-- ==== Sys2Proof/Tests/Slice0.lean ====
section
/-! SUPPORT. Tests of our own: for every statement with hypotheses a witness theorem, which shows states and operands that
meet the hypotheses of each of its clauses; ill-formed terms that each check of WellFormed refuses; and worked examples of
the spec. -/
namespace Sys2Proof.Tests
open Sys2Proof.Machine Sys2Proof.Safety

/- The theorems below are evaluated by the kernel one after another. -/
set_option Elab.async false

/-! ### Helpers -/

/-- the module after reset -/
def base : Mod := State.reset.m
/-- the reset state with its module changed -/
def onM (f : Mod → Mod) : State := { State.reset with m := f base }
def md (x : Mode) (m : Mod) : Mod := { m with mode := { m.mode with mode := x } }
/-- a parameter value in force -/
def par (d : PDef) (i : Nat) (v : Int) (m : Mod) : Mod := { m with live := m.live.set d i v }
def h : Hdr := ⟨0, 5, 7, true, false⟩

/-- The 16 words of a descriptor that says `d` under a header. -/
def wordsOf (h : Hdr) (d : Desc) : List Nat :=
  let base (k : Nat) : Nat :=
    if k = 0 then h.tag
    else if k = 1 then b2n h.irq * 2 ^ 31 + b2n h.noProg * 2 ^ 29 + (match d.stage with | some c => 2 ^ 30 + c * 2 ^ 16 | none => 0)
    else if k = 2 then (if d.buf = some true ∨ 32 < d.inl.length then 8 else 0)
    else 0
  (upto 16).map (fun k =>
    base k + d.fields.foldl (fun n x => if x.1 = k then n + x.2.2.2 * 2 ^ x.2.1 else n) 0
      + (if 8 ≤ k ∧ d.inl.length ≤ 32 then ofLe ((d.inl.drop (4 * (k - 8))).take 4) else 0))

/-- A state in which a descriptor has been fetched that comes next on its ring. -/
def fetched (h : Hdr) (d : Desc) (s : State) : State :=
  { s with m := s.m.onRing h.ring (fun r => { r with fetched := ⟨h.idx, wordsOf h d, false, none⟩ :: r.fetched }) }

/-- `Ready` as a test. -/
def readyB (c : Instr) (s : State) : Bool :=
  match ringCmd c with
  | some x => s.m.mayRun x.1 x.2
  | none => true

theorem ready_iff (c : Instr) (s : State) : Ready c s ↔ readyB c s = true := by
  unfold Ready readyB
  cases ringCmd c <;> simp

theorem ready_of {c : Instr} {s : State} (hr : readyB c s = true) : Ready c s := (ready_iff c s).mpr hr

/-! ### Witnesses -/

namespace C01

def u : Mod → State := fun m => onM (fun _ => m)
def g1 : State := u (md .activeClosed State.reset.m)
def g2 : State := u ((md .activeClosed State.reset.m).onSaf (fun f => { f with halted := some 1 }))
def g3 : State := u { md .service State.reset.m with mode := { (md .service State.reset.m).mode with trigs := [.safeHold 3] } }
def g5 : State := { g1 with m := { g1.m with gov := { g1.m.gov with suspended := List.replicate 8 true } } }
def g6 : State := { g1 with boot := { g1.boot with revoked := 3 } }

theorem witness_Budgets :
    g1.m.alive = true ∧
    g1.m.runs 8 = true ∧
    (0 = 0 ∨ 8 < 0) ∧
    g5.m.alive = true ∧
    g5.m.runs 8 = false ∧
    1 ≤ 1 ∧
    1 ≤ 8 ∧
    1 ≤ g1.m.gov.suspended.length ∧
    1 ≤ g1.m.gov.overrun.length ∧
    g1.m.gov.suspended.getD (1 - 1) false = false := by
  decide +kernel

theorem witness_DieFaults :
    g1.m.alive = true ∧
    (3062 < 3063 ∨ 3187 < 3062) ∧
    3063 ≤ 3063 ∧
    3187 ≤ 3187 ∧
    (193999 < 194000 ∨ 206000 < 193999) ∧
    194000 ≤ 194000 ∧
    206000 ≤ 206000 ∧
    g1.m.saf.halted = none ∧
    (Region.firmware = Region.firmware ∨ Region.firmware = Region.workingConfig) ∧
    g1.m.saf.reedLost = none ∧
    Region.preTrigger ≠ Region.firmware ∧
    Region.preTrigger ≠ Region.workingConfig ∧
    g2.m.alive = true ∧
    g2.m.saf.halted = some 1 ∧
    1 ≠ 2 := by
  decide +kernel

theorem witness_BoundarySafeHold :
    g3.m.alive = true ∧
    g3.m.md ≠ Mode.safeHold ∧
    g3.m.mode.trigs = [Trig.safeHold 3] ∧
    g3.m.p P.twinRole 0 = 0 ∧
    g3.m.fw.stage ≠ 5 ∧
    g3.m.fw.fallbackDue = false := by
  decide +kernel

theorem witness_IdleStep :
    g3.pending = [] := by
  decide +kernel

theorem witness_StoresFrame :
    writesPar Instr.budgetApply = false ∧
    writesBoot Instr.budgetApply = false := by
  decide +kernel

theorem witness_ParamStoreCanonical :
    g3.par.wf = true := by
  decide +kernel

theorem witness_BootRecordForward :
    g6.boot.revoked.getLsbD 0 = true := by
  decide +kernel

theorem witness_PeriodGrid :
    g1.m.alive = true := by
  decide +kernel

end C01

namespace C02

def u : Mod → State := fun m => onM (fun _ => m)
def sp (x : Mode) (f : Sup → Sup) : State := u (let m := md x State.reset.m; { m with sup := f m.sup, ax := m.ax.map (fun a => { a with torque := true }) })
def s1 : State := sp .activeClosed id
def s2 : State := sp .activeClosed (fun x => { x with st := .sag })
def s3 : State := sp .activeClosed (fun x => { x with st := .interrupted, svc24 := false })
def s4 : State := sp .activeClosed (fun x => { x with st := .interrupted, svc24 := true })
def s5 : State := sp .activeClosed (fun x => { x with st := .interrupted, powerFail := true })
def s6 : State := sp .activeClosed (fun x => { x with powered := false })
def s7 : State := sp .activeClosed (fun x => { x with st := .interrupted, serviceOnly := true })
def s8 : State := sp .activeClosed (fun x => { x with limitActive := true, lowerings := 3, reserveEmpty := true, reserve := 0 })
def s9 : State := sp .activeClosed (fun x => { x with regenClamp := true, overvoltage := true })
def s11 : State := sp .activeClosed (fun x => { x with reserve := 1000, power := 100000 })
def s12 : State := sp .activeClosed (fun x => { x with vbus := 480, reserveEmpty := true, reserve := 7199999999, power := 0 })

theorem witness_SupplyStates :
    s1.m.sup.powered = true ∧
    s1.m.sup.st = SupSt.normal ∧
    300 ≤ 300 ∧
    419 < 420 ∧
    s1.m.sup.st ≠ SupSt.interrupted ∧
    299 < 300 ∧
    s2.m.sup.powered = true ∧
    s2.m.sup.st ≠ SupSt.normal ∧
    s2.m.sup.powerFail = false ∧
    430 ≤ 430 ∧
    s3.m.sup.powered = true ∧
    s3.m.sup.st = SupSt.interrupted := by
  decide +kernel

theorem witness_PowerFailures :
    s3.m.sup.powered = true ∧
    s3.m.sup.powerFail = false ∧
    s3.m.sup.st = SupSt.interrupted ∧
    429 < 430 ∧
    s3.m.sup.svc24 = false ∧
    s4.m.sup.powered = true ∧
    s4.m.sup.powerFail = false ∧
    s4.m.sup.st = SupSt.interrupted ∧
    s4.m.sup.svc24 = true ∧
    s4.m.sup.serviceOnly = false ∧
    s5.m.sup.powered = true ∧
    s5.m.sup.powerFail = true ∧
    s6.m.sup.powered = false ∧
    s7.m.sup.powered = true ∧
    (s7.m.sup.serviceOnly = true ∨ s7.m.sup.st = SupSt.normal ∧ s7.m.sup.svcThrough = true) ∧
    430 ≤ 430 := by
  decide +kernel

= Task description =
Within the material above, copy exactly the lines from the line that holds "s1.m.sup.powered = true ∧" up to and including the line that holds "s4.m.sup.svc24 = true ∧".

= Response box =
    s1.m.sup.powered = true ∧
    s1.m.sup.st = SupSt.normal ∧
    300 ≤ 300 ∧
    419 < 420 ∧
    s1.m.sup.st ≠ SupSt.interrupted ∧
    299 < 300 ∧
    s2.m.sup.powered = true ∧
    s2.m.sup.st ≠ SupSt.normal ∧
    s2.m.sup.powerFail = false ∧
    430 ≤ 430 ∧
    s3.m.sup.powered = true ∧
    s3.m.sup.st = SupSt.interrupted := by
  decide +kernel

theorem witness_PowerFailures :
    s3.m.sup.powered = true ∧
    s3.m.sup.powerFail = false ∧
    s3.m.sup.st = SupSt.interrupted ∧
    429 < 430 ∧
    s3.m.sup.svc24 = false ∧
    s4.m.sup.powered = true ∧
    s4.m.sup.powerFail = false ∧
    s4.m.sup.st = SupSt.interrupted ∧
    s4.m.sup.svc24 = true ∧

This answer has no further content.